Mr. Bragg waited until everyone had eaten and watched the spectacular sunset. Then, when the stars started to twinkle and the Milky Way appeared like a theatrical backdrop in a wild Wyoming sky, he stood up and everyone got quiet. He took a small lectern out of the back of the station wagon, put it on top of the hood, flicked on a pen-light and read “The Ghost of Ft. Laramie” to a rapt audience. And then he read another story, and another. We were completely silent in the hands of a master storyteller for two hours. I finally got it. My dad was awesome.

In the seventies, my Dad, a proud Republican for many years, was deeply affected by national scandals such Watergate and the secret war in Cambodia. A man of conviction and loyalty who was the former executive secretary of Wyoming’s Republican Party, he felt bitterly betrayed when Nixon had to resign in dishonor. He openly wept about it. I told him to get the hell out of politics and write his cowboy stories, full time. He walked away from politics, saying, “I wash my hands of it.”

Because of this, his last ten years were fruitful and joyful, and we have his stories to share. He published three novels and two short story collections, along with a history of Wyoming. Unfortunately, he was taken from us far too early, by cancer, with five novels and many stories still percolating in his head.
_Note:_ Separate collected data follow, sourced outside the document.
theorem setReg (h : s.Events t) {a : Nat} {v : Word} : s.Events (t.setReg a v) := h.andEq rfl rfl
theorem setRegN (h : s.Events t) {a n : Nat} : s.Events (t.setRegN a n) := h.andEq rfl rfl
theorem setFld (h : s.Events t) {a : Nat} {f : Fld} {n : Nat} : s.Events (t.setFld a f n) := h.andEq rfl rfl
theorem setBit (h : s.Events t) {a i : Nat} {b : Bool} : s.Events (t.setBit a i b) := h.andEq rfl rfl
theorem bump (h : s.Events t) {a : Nat} : s.Events (t.bump a) := h.andEq rfl rfl
theorem netMod (h : s.Events t) {f : NetState → NetState} : s.Events (t.netMod f) := h.andEq rfl rfl
theorem pwrMod (h : s.Events t) {f : PowerState → PowerState} : s.Events (t.pwrMod f) := h.andEq rfl rfl

theorem hostEvent (h : s.Events t) : s.Events t.hostEvent := by
  refine h.trans ?_
  unfold State.hostEvent
  split
  · split
    · exact ⟨⟨_, rfl⟩, ⟨_, rfl⟩⟩
    · exact ⟨⟨_, rfl⟩, ⟨_, rfl⟩⟩
  · exact refl t

theorem markStk (h : s.Events t) {k : Stk} : s.Events (t.markStk k) := by
  unfold State.markStk
  extract_lets +onlyGivenNames u
  have hu : s.Events u := h.setBit.hostEvent
  split
  · exact hu
  · exact hu.andEq rfl rfl

theorem enqueue (h : s.Events t) {rs : List LogRec} {pin : Bool} : s.Events (t.enqueue rs pin) := by
  unfold State.enqueue
  exact .ite (h.andEq rfl rfl) (h.andEq rfl rfl)

theorem stkRecord (h : s.Events t) {k : Stk} : s.Events (t.stkRecord k) := by
  unfold State.stkRecord
  dsimp only
  split
  · exact h.andEq rfl rfl
  · split
    · exact h.enqueue.andEq rfl rfl
    · exact h.enqueue

theorem overflowStk (h : s.Events t) {n : Nat} : s.Events (t.overflowStk n) := by
  unfold State.overflowStk
  exact .ite h h.markStk.stkRecord

theorem stick (h : s.Events t) {k : Stk} : s.Events (t.stick k) := by
  unfold State.stick
  exact .ite h h.markStk.stkRecord.overflowStk

theorem stickIf (h : s.Events t) {c : Bool} {k : Stk} : s.Events (t.stickIf c k) := .ite h.stick h

theorem logRec (h : s.Events t) {typ code : Nat} {ws : List Word} {pin : Bool} : s.Events (t.logRec typ code ws pin) := by
  unfold State.logRec
  exact h.enqueue.overflowStk

end State.Events

end Sys2Proof.Machine
end

section
/-!
PROOFS. The watch link: beacons, its requests, its end, and the wake by P2 (R378 to R380, R474): O38.
-/
namespace Sys2Proof.Machine

section

variable {s t : State}

/-! ## Admission and sending -/

theorem State.p2Admits_of_kept (hr : t.regs = s.regs) (hd : t.dev = s.dev) (hp : t.pwr = s.pwr) : t.p2Admits = s.p2Admits := by
  have hf : ∀ a f, t.fld a f = s.fld a f := fun a => State.fld_of_reg (State.reg_of_regs hr a)
  simp only [State.p2Admits, State.admits, State.mainOk, State.keepSrc, State.storeAdmits, State.hstoreMv, State.floorMv, State.offMv, State.p2Cost,
    State.flag, hf, hd, hp]
  rfl

/-- A frame of P2 leaves behind those that left before it, and beside the charge nothing changes. -/
theorem State.p2Send_spec (s : State) (bytes : List Byte) :
    s.Moves [] [.pwr, .out] (s.p2Send bytes) ∧ (s.p2Send bytes).out.frames = s.out.frames ++ [(2, bytes)] := by
  have hout : (if s.dev == .watch then s.charge s.p2Cost else s).out = s.out := by
    split
    · unfold State.charge
      split <;> rfl
    · rfl
  refine ⟨.p2Send (.refl s) (by decide), ?_⟩
  unfold State.p2Send State.send
  dsimp only
  rw [hout]

/-- What a burst that is not admitted leaves (R484). -/
theorem State.p2Defer_spec (h : s.regsOk = true) : s.p2Defer.stuck Stk.TL_DEFER = true ∧ s.p2Defer.out.frames = s.out.frames ∧
    s.p2Defer.regN Reg.NET_TLDEFER = min (s.regN Reg.NET_TLDEFER + 1) (2 ^ 32 - 1) := by
  let s1 := s.deferBurst
  let s2 := s1.bump Reg.NET_TLDEFER
  have heq : s.p2Defer = s2.stick Stk.TL_DEFER := rfl
  have w1 : s.Writes (fun a => a = Reg.CLK_DEFERCNT ∨ a ∈ stickRegs Stk.BURST_DEFER) s1 := ((State.Writes.refl h).bump (.inl rfl)).stick _ fun _ => .inr
  have h2 : s2.regsOk = true := State.bump_ok _ w1.ok
  have w3 : s2.Writes (· ∈ stickRegs Stk.TL_DEFER) (s2.stick Stk.TL_DEFER) := (State.Writes.refl h2).stick _ fun _ => id
  have hev : s.Events (s2.stick Stk.TL_DEFER) := (State.Events.refl s).bump.stick.bump.stick
  rw [heq]
  refine ⟨State.stick_stuck _ h2 (by decide) (by decide), hev.frames, ?_⟩
  rw [w3.regN (by decide), State.regN_bump w1.ok, w1.regN (by decide)]

theorem length_statusPayload (s : State) : s.statusPayload.length = 18 := by simp [State.statusPayload, length_beBytes]

/-! ## Beacons -/

theorem execBeacon_spec (hs : s.inv = true) (hup : s.p2Up = true) :
    ∃ t, exec .beacon s = .next t ∧ s.keeps t ([.gt, .pwr, .net] ++ logParts) ∧ t.net.beaconAt = t.gt ∧
      t.gt = (s.gtTo (s.net.beaconAt + clampNat 1 3600 (s.fld Reg.NET_TLCFG F.NET_TLCFG_BEACON) * 500000000)).gt ∧
      (s.p2Admits = true → t.net.watchSeq = (s.net.watchSeq + 1) % 65536 ∧ t.net.beaconDue = false ∧
        ∃ p, p.length = 18 ∧ t.out.frames = s.out.frames ++ [(2, watchFrame 1 s.net.watchSeq p)]) ∧
      (s.p2Admits = false → t.net.beaconDue = true ∧ t.stuck Stk.TL_DEFER = true ∧ t.out.frames = s.out.frames ∧
        t.regN Reg.NET_TLDEFER = min (s.regN Reg.NET_TLDEFER + 1) (2 ^ 32 - 1)) := by
  let s1 := s.gtTo (s.net.beaconAt + clampNat 1 3600 (s.fld Reg.NET_TLCFG F.NET_TLCFG_BEACON) * 500000000)
  let u := s1.netMod (fun n => { n with beaconAt := s1.gt })
  have hexec : exec .beacon s = .next (if u.p2Admits then u.beaconSend else (u.p2Defer).netMod (fun n => { n with beaconDue := true })) :=
    congrArg Host.Outcome.next (if_neg (by simp [hup]))
  have hmu : s.Moves [] ([.gt, .pwr, .net] ++ logParts) u := .netMod (.gtTo (.refl s) (by decide)) id (by decide)
  have hgtu : u.gt = (s.gtTo (s.net.beaconAt + clampNat 1 3600 (s.fld Reg.NET_TLCFG F.NET_TLCFG_BEACON) * 500000000)).gt := rfl
  have hnetu : u.net = { s.net with beaconAt := u.gt } := by
    show { s1.net with beaconAt := s1.gt } = _
    rw [show s1.net = s.net from State.gtTo_net _ _]
    rfl
  have hregsu : u.regs = s.regs := State.gtTo_regs _ _
  have houtu : u.out = s.out := State.gtTo_out _ _
  have hadm : u.p2Admits = s.p2Admits := State.p2Admits_of_kept hregsu (State.gtTo_dev _ _) (State.gtTo_pwr _ _)
  clear_value u
  rw [hadm] at hexec
  cases hb : s.p2Admits with
  | true =>
    rw [if_pos hb] at hexec
    let v := u.p2Send (watchFrame 1 u.net.watchSeq u.statusPayload)
    obtain ⟨hmv, hv⟩ : u.Moves [] [.pwr, .out] v ∧ v.out.frames = u.out.frames ++ [(2, watchFrame 1 u.net.watchSeq u.statusPayload)] :=
      State.p2Send_spec u _
    let t := v.netMod (fun n => { n with watchSeq := (n.watchSeq + 1) % 65536, beaconDue := false })
    have ht : u.beaconSend = t := rfl
    have hgtv : v.gt = u.gt := hmv.gt_kept (by decide)
    have hnet : t.net = { u.net with watchSeq := (u.net.watchSeq + 1) % 65536, beaconDue := false } := by
      show (fun n : NetState => { n with watchSeq := (n.watchSeq + 1) % 65536, beaconDue := false }) v.net = _
      rw [hmv.net_kept (by decide)]
    have hfr : t.out.frames = v.out.frames := rfl
    have hgt : t.gt = v.gt := rfl
    have hmt : s.Moves [] ([.gt, .pwr, .net] ++ logParts) t := (hmu.trans (hmv.mono (by decide))).netMod id (by decide)
    clear_value t v
    rw [ht] at hexec
    refine ⟨t, hexec, hmt.keeps, ?_, ?_, fun _ => ⟨?_, ?_, u.statusPayload, length_statusPayload u, ?_⟩, fun h => absurd h (by decide)⟩
    · rw [hnet, hnetu, hgt, hgtv]
    · rw [hgt, hgtv, hgtu]
    · rw [hnet, hnetu]
    · rw [hnet]
    · rw [hfr, hv, houtu, hnetu]
  | false =>
    rw [if_neg (by simp [hb])] at hexec
    have hmd : u.Moves [] logParts u.p2Defer := .p2Defer (.refl u) (by decide)
    have hoku : u.regsOk = true := State.regsOk_of_inv (hmu.inv hs)
    obtain ⟨hst, hfr, hcnt⟩ := State.p2Defer_spec hoku
    have hnet : u.p2Defer.net = u.net := hmd.net_kept (by decide)
    have hgt : u.p2Defer.gt = u.gt := hmd.gt_kept (by decide)
    refine ⟨_, hexec, ((hmu.trans (hmd.mono (by decide))).netMod id (by decide)).keeps, ?_, hgt.trans hgtu, fun h => absurd h (by decide),
      fun _ => ⟨rfl, hst, ?_, ?_⟩⟩
    · show u.p2Defer.net.beaconAt = u.p2Defer.gt
      rw [hnet, hgt, hnetu]
    · exact hfr.trans (by rw [houtu])
    · exact hcnt.trans (by rw [State.regN_of_reg (State.reg_of_regs hregsu _)])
On his deathbed, I promised him I would continue to share his work with the world.

For many years, William F. Bragg, Jr., charged nothing for his lectures at schools and in the community, and many of my friends who have contributed to our show remember him vividly from when they were children. One still reads the stories from Wyoming, Wild and Wooly to his kids at bedtime.

What a tribute to my Dad. He would be so pleased to know that his legacy lives on.